Please know that if you are stuck in a shame spiral,
It is not your fault.
This powerful emotion is actually working to protect you by trying to stop your forward movement as a precaution,
Because your system is not sure if you are acting in accordance to your moral code.
Your system wants to protect you from acting wrongfully or shamefully.
Remind yourself that it is okay and natural and normal to experience shame,
And that we want to be curious about the shame that is present within our systems.
As we start to move out of this experience,
Let's bring the body,
Noticing where you have your hands placed,
Maybe bringing them to your chest.
Noticing the support of the surface beneath you.
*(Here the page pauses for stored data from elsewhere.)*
-- ==== Sys2Proof/Syntax.lean ====
section
/-! DEFINITION. The 35 instructions of the opcode map (spec 30_encoding R65, spec/opcode_table.json), one
constructor a row. Operands are the fields of R61, in range by their type (R70). -/

namespace Sys2Proof

/-- The instruction set. `x`, `y` are register numbers, `nn` an 8-bit immediate, `nnn` a 12-bit address
and `n` a row count 0..15 (R61, R63). -/
inductive Instr where
  /-- `0000` HALT (R105). -/
  | halt
  /-- `00E0` CLS (R150). -/
  | cls
  /-- `00EE` RET (R101). -/
  | ret
  /-- `1nnn` JP nnn (R102). -/
  | jp (nnn : Addr12)
  /-- `2nnn` CALL nnn (R103). -/
  | call (nnn : Addr12)
  /-- `3xnn` SE Vx, nn (R110). -/
  | seImm (x : RegNo) (nn : Byte)
  /-- `4xnn` SNE Vx, nn (R111). -/
  | sneImm (x : RegNo) (nn : Byte)
  /-- `5xy0` SE Vx, Vy (R112). -/
  | seReg (x y : RegNo)
  /-- `6xnn` LD Vx, nn (R120). -/
  | ldImm (x : RegNo) (nn : Byte)
  /-- `7xnn` ADD Vx, nn (R121). -/
  | addImm (x : RegNo) (nn : Byte)
  /-- `8xy0` LD Vx, Vy (R122). -/
  | ldReg (x y : RegNo)
  /-- `8xy1` OR Vx, Vy (R123). -/
  | orReg (x y : RegNo)
  /-- `8xy2` AND Vx, Vy (R124). -/
  | andReg (x y : RegNo)
  /-- `8xy3` XOR Vx, Vy (R125). -/
  | xorReg (x y : RegNo)
  /-- `8xy4` ADD Vx, Vy (R126). -/
  | addReg (x y : RegNo)
  /-- `8xy5` SUB Vx, Vy (R127). -/
  | subReg (x y : RegNo)
  /-- `8xy6` SHR Vx, Vy (R128); `y` is encoded and not used. -/
  | shr (x y : RegNo)
  /-- `8xy7` SUBN Vx, Vy (R129). -/
  | subn (x y : RegNo)
  /-- `8xyE` SHL Vx, Vy (R130); `y` is encoded and not used. -/
  | shl (x y : RegNo)
  /-- `9xy0` SNE Vx, Vy (R113). -/
  | sneReg (x y : RegNo)
  /-- `Annn` LD I, nnn (R140). -/
  | ldI (nnn : Addr12)
  /-- `Bnnn` JP V0, nnn (R104). -/
  | jpV0 (nnn : Addr12)
  /-- `Cxnn` RND Vx, nn (R131). -/
  | rnd (x : RegNo) (nn : Byte)
  /-- `Dxyn` DRW Vx, Vy, n (R151). -/
  | drw (x y : RegNo) (n : Nibble)
  /-- `Ex9E` SKP Vx (R160). -/
  | skp (x : RegNo)
  /-- `ExA1` SKNP Vx (R161). -/
  | sknp (x : RegNo)
  /-- `Fx07` LD Vx, DT (R162). -/
  | ldVxDT (x : RegNo)
  /-- `Fx0A` LD Vx, K (R163). -/
  | ldVxK (x : RegNo)
  /-- `Fx15` LD DT, Vx (R164). -/
  | ldDTVx (x : RegNo)
  /-- `Fx18` LD ST, Vx (R165). -/
  | ldSTVx (x : RegNo)
  /-- `Fx1E` ADD I, Vx (R141). -/
  | addI (x : RegNo)
  /-- `Fx29` LD F, Vx (R142). -/
  | ldF (x : RegNo)
  /-- `Fx33` LD B, Vx (R143). -/
  | ldB (x : RegNo)
  /-- `Fx55` LD [I], Vx (R144). -/
  | storeRegs (x : RegNo)
  /-- `Fx65` LD Vx, [I] (R145). -/
  | loadRegs (x : RegNo)
  deriving DecidableEq, Repr

end Sys2Proof
end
Tell your body thank you for teaching you about your shame,
And tell your shame thank you for letting you get to know it a bit,
If it did.
If it was hard to connect with shame,
Or you felt like there was a lot in the way,
You can also thank those parts for trying to protect you.
As we come to the close of this time in meditation,
If you would like,
Take your arms and wrap yourself in a hug of self-compassion.
You are not your shame,
And your shame is not you.
Your authentic and healthy shame is a messenger guiding you toward restoration and protection.
The shame that was imposed on you by someone in the past is not yours to hold,
And you're working on letting it go.
Thank yourself for allowing this exploration,
And remind yourself that you are worthy of compassion and understanding.
When you're ready,
Release yourself from your self-hug.
Gently open your eyes and move your body in a gentle way that helps you to release any residual feelings you might be carrying.
Take a moment to remind your entire system that you are here,
Now,
In this moment.
As you come out of the meditation,
Make a plan to do something that will rejuvenate you,
Or engage in some kind of playful activity to help you move out of the frozen feeling that shame can sometimes bring.
Thank you for being here today,
And the next time that you experience shame,
May your practice here serve you in that moment.